-- ==== Sys2Proof/Tests/Slice0.lean ====
section
/-! SUPPORT. The ill-formed terms that WellFormed refuses, small tests of single steps, and for every statement with
hypotheses a state and operands that meet them. -/
namespace Sys2Proof.Tests
-- each theorem is checked before the next one begins: the kernel evaluations are many, and each would hold a thread of its own
set_option Elab.async false
open Sys2Proof.Machine


/-! ### Helpers -/

/-- A host write with all byte enables. -/
def wr (d : Word) : Wr := ⟨.host, d, 0xF, true⟩
/-- The definition of the register at an address. -/
def regOf (a : Nat) : RegDef := (regAt a).getD ⟨"", 0, 1, .glb, false, false, false, []⟩
/-- A field of a register. -/
def fieldOf (a k : Nat) : FieldDef := (regOf a).fields.getD k ⟨⟨0, 0, 0⟩, .ro, .none, 0⟩
/-- A write with one byte enable clear. -/
def wrPart : Wr := ⟨.host, 1, 7, true⟩
def core3 : CoreId := 3
def eng2 : EngId := 2
/-- Reset, and reset with the seal set. -/
def fresh : State := State.reset
def closed : State := State.reset.put GLB_LOCK_CFG_SEAL 1
/-- A running schedule: variant 0 in force and admitted, the control core up, in service. -/
def alive : State :=
  (({ State.reset with sched := { State.reset.sched with running := true, admitted := true } }.put SEC_STAT_RUNNING 1).put
    GLB_STATE_STATE 1).put TB_STAT_COUNT_VALID 1
/-- A small tile on engine 2 of logical core 3, with four active rows and two columns. -/
def tile0 : TileDecl :=
  ⟨0, 0, 0, 3, 2, 4, false, 4, 4, 2, [], false, 0, [], 0, [], [], 0, false, false, false, [], false, 0, false, none, false⟩
/-- A request-bushel variant of one mile. -/
def var0 : Variant := ⟨0, 50, false, 1, [], [], 1, [], 10, [], [], [], [], [], [], [], [], []⟩
/-- Region 0: tiles (0, 0) to (9, 9), attachment core 0, restore area at 0. -/
def region0 : Region := ⟨0, 0, 0, 10, 10, 0, 5, [3, 4], [0, 1, 2], [1], 0⟩
/-- The same schedule with an image of one tile, one region and two logical cores on their own numbers. -/
def image0 : Image := { Image.none with version := 1, serving := true, entry := true, exit := true, tiles := [tile0], variants := [var0], regions := [region0] }
/-- A slot of core 3 that the schedule places in the running rod, with token 1 in and token 2 out. -/
def dueOn (a : Agent) (k : SlotKind) : DueIssue := ⟨3, 0, 0, 0, a, 0, [1], 2, k⟩
def dueAll : List DueIssue :=
  [.engine 2, .matrix, .vector, .dispatch, .pageWalk, .stack 0, .meshA, .rowBus, .colBus, .poller].map (fun a => dueOn a .request) ++
  [dueOn (.engine 2) .calibration, dueOn (.engine 2) .patrol, dueOn (.engine 2) .program, dueOn (.engine 2) .repeatWindow,
   dueOn .vector .patrol]
def busy : State :=
  { alive with sched := { alive.sched with due := dueAll }, boot := { alive.boot with image := image0, imageOk := true },
               faults := { alive.faults with logMap := [(3, 4), (4, 5)] } }
def issue0 : Issue := ⟨3, 0, [1], 2⟩
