/-! ### The package (16, 18) -/

/-- What the fuses of a device hold (R455): the grade, the stepping, positions that are DISABLED or SPARE (the others are
ENABLED), the fused maximum IVR output of each position where it is not the device's, and the HBM repair resources. -/
structure Fuses where
  grade    : Nat := 0
  stepping : Nat := 4
  disabled : List Nat := []
  spares   : List Nat := (List.range 32).map (800 + ·)
  vmaxAll  : Nat := 850
  vmax     : NMap Nat := []
  svnFloor : Nat := 0
  deriving DecidableEq, Repr

/-! ### The Gatehouse and the Daybook (13, 14) -/

/-- An XFER_IN that the Gatehouse has taken for ring member x 64 + context (R386): its packet, whether it has begun,
whether a line failed, and whether lines lay beyond the window. -/
structure Xfer where
  ring   : Nat := 0
  packet : Packet := {}
  begun  : Bool := false
  bad    : Bool := false
  range  : Bool := false
  deriving DecidableEq, Repr

/-- A LOAD or UNLOAD that the Gatehouse has passed on, whose completion binds the ring to its VF and JOB or frees it
(R363, R376, R385). -/
structure GWatch where
  ring   : Nat := 0
  seq    : Nat := 0
  unload : Bool := false
  vf     : Nat := 0
  job    : Nat := 0
  deriving DecidableEq, Repr

/-- An error that the Gatehouse reports in a function's AER capability (R362, R364). -/
inductive AerError where
  | unsupportedRequest | uncorrectableInternal
  deriving DecidableEq, Repr

/-- The Gatehouse: records written to each queue (R374), VF bindings and JOBs of the barn's rings (member x 64 + context),
flows as a source by ring (XFER_IN, R386), flows as a home (outbound, R388) by member and JOB, the transfers it has taken,
its epochs, and the SEQ after the last completed command of each ring. -/
structure Gateh where
  recNo   : NMap Nat := []
  vfBind  : NMap Nat := []
  numVfs  : Nat := 0
  /-- BAR4 is 1 GiB x 2^bar4 (R362). -/
  bar4    : Nat := 0
  linkUp  : Bool := false
  width   : Byte := 0
  speed   : BitVec 4 := 0
  ide     : Bool := false
  flows   : NMap Flow := []
  homes   : List Home := []
  xfers   : List Xfer := []
  epoch   : Nat := 0
  jobs    : NMap Nat := []
  doneSeq : NMap Nat := []
  watch   : List GWatch := []
  /-- The 256 bytes of slot k of ring r, by 64 r + k; 0 until written (R366; DESIGN CHOICE, log 113). -/
  slots   : NMap (List Byte) := []
  /-- Errors that each function has reported and the host has not cleared (R362). -/
  aer     : List (Nat × AerError) := []
  /-- GATE_EN selects bridge mode (R361, R491). -/
  bridge  : Bool := false
  deriving DecidableEq, Repr

/-- The Daybook engine: times of the records of the last millisecond, and records dropped and not yet followed by LOST.
In a replay (R418), the next COMMAND, LINK_RUN and CT_ORDER record of the context with the time from which each has its
turn, the arrivals of the LINK_RUN record that have been performed, the offset of fence times, whether events are
still held, and the count of records at its start. `extend` is the Ledger time of the last EXTEND record. `unwritten` holds, newest
first, the numbers of the records that may still lie in dirty Granary lines, with what stood in their ring places before (R416, R450). -/
structure Daybk where
  times    : List W64 := []
  unwritten : List (Nat × List Byte) := []
  lost     : Nat := 0
  cmdAt    : Nat := 0
  linkAt   : Nat := 0
  linkGot  : Nat := 0
  ctAt     : Nat := 0
  cmdTurn  : W64 := 0
  linkTurn : W64 := 0
  ctTurn   : W64 := 0
  base     : W64 := 0
  holds    : Bool := false
  stop     : Nat := 0
  extend   : W64 := 0
  deriving DecidableEq, Repr

/-! ### The Tack Room and the Smithy (15) -/

/-- A release policy (R436). -/
structure Policy where
  t        : Nat := 1
  n        : Nat := 1
  j        : Nat := 1
  logN     : Nat := 12
  tag      : Nat := 0
  qcount   : Nat := 1
  sigmaMin : Nat := 0
  kMin     : Nat := 0
  budget   : Nat := 0
  primes   : List Byte := []
  digests  : List (List Byte) := []
  deriving DecidableEq, Repr

/-- A gate slot (R435): its policy (none when EMPTY), releases left, the last SERIAL served for each context (R439). Its
share stands in the gate region. -/
structure GateSlot where
  policy : Option Policy := none
  left   : Nat := 0
  served : NMap Nat := []
  deriving DecidableEq, Repr

/-- A release that has passed its checks and waits for its gate step (R440). -/
structure Release where
  c       : Nat := 0
  slot    : Nat := 0
  ct      : Nat := 0
  as_     : Nat := 0
  out     : Nat := 0
  parties : Nat := 0
  serial  : Nat := 0
  sigma   : Nat := 0
  cohort  : Nat := 0
  level   : Nat := 0
  deriving DecidableEq, Repr

/-- An SPDM session (R427): its number, transport, shared secret, the number of key updates, and whether FINISH has
established it. -/
structure Session where
  id      : Nat := 0
  via     : Transport := .doe
  secret  : Nat := 0
  updates : Nat := 0
  live    : Bool := false
  deriving DecidableEq, Repr

/-- The Tack Room (R420 to R446). Measurement registers: an unlisted one is 32 zero bytes. `svns` holds the SVN of the
running image of each component. Keys are empty when erased. `conns` holds the stage of the SPDM connection of each
transport: 1 version, 2 capabilities, 3 algorithms. -/
structure Tack where
  observed : Bool := false
  booted   : Bool := false
  mrs      : NMap (List Byte) := []
  cmrs     : NMap (List Byte) := []
  svns     : NMap Nat := []
  dik      : List Byte := []
  ak       : List Byte := []
  kem      : List Byte := []
  cert     : List Byte := []
  memKey   : List Byte := []
  fabric   : Option (BitVec 256) := none
  ideKey   : List Byte := []
  slots    : NMap GateSlot := []
  release  : Option Release := none
  conns    : List (Transport × Nat) := []
  sessions : List Session := []
  nextSes  : Nat := 1
  deriving DecidableEq, Repr

/-- An operation of the Smithy in progress (R431, R432): whether its input is rejected, what it will write, when it
started and how many gate-die cycles it takes. -/
structure SmithyOp where
  rejected : Bool := false
  outs     : List (Nat × Nat) := []
  clear    : Bool := false
  at_      : W64 := 0
  cycles   : Nat := 0
  deriving DecidableEq, Repr

/-- The Smithy: operand registers X0 to X31, curve slots, the operation in progress. -/
structure Smithy where
  x      : NMap Nat := []
  curves : NMap (Option CurveParams) := []
  op     : Option SmithyOp := none
  deriving DecidableEq, Repr

/-! ### Reset, boot and pins (16, 18) -/

/-- How far a reset sequence has come: asserted, its domains released, or booted. -/
inductive Phase where
  | asserted | released | running
  deriving DecidableEq, Repr

/-- A component whose hitless activation is within its 10 s (R461): when, and the slot that it left. -/
structure Activated where
  at_  : W64 := 0
  oldB : Bool := false
  deriving DecidableEq, Repr

/-- The reset and boot control: phase and level of the sequence (1 core, 2 system, 3 power-on), recovery state, a thermal
trip that holds the device in reset, power to the compute dies, the watchdog's last service, the RST_BLK request's
start, components within 10 s of a hitless activation, TEST_EN as sampled; and the output pins FAULT_N, THERM_TRIP_N
and XSPI_RESET_N. -/
structure Rst where
  phase    : Phase := .asserted
  level    : Nat := 3
  recovery : Bool := false
  /-- The shadow registers come from the trim backup in flash (R455). -/
  backup   : Bool := false
  tripped  : Bool := false
  dies     : Bool := false
  wdogAt   : W64 := 0
  blkAt    : W64 := 0
  /-- KIND and TARGET of the RST_BLK request in progress, and whether the block has been reset. -/
  blk      : Option (Nat × Nat × Bool) := none
  /-- Bit c - 1: component c runs from slot B. -/
  runB     : BitVec 3 := 0
  acts     : NMap (Option Activated) := []
  testEn   : Bool := false
  faultN   : Bool := false
  tripN    : Bool := true
  xspiRstN : Bool := false
  deriving DecidableEq, Repr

☆ ☆ ☆

EXERCISE DIRECTIONS: Pull out every line holding "DueIssue" from the records above, and copy it.

RESPONSE BOX:
def dueOn (a : Agent) (k : SlotKind) : DueIssue := ⟨3, 0, 0, 0, a, 0, [1], 2, k⟩
def dueAll : List DueIssue :=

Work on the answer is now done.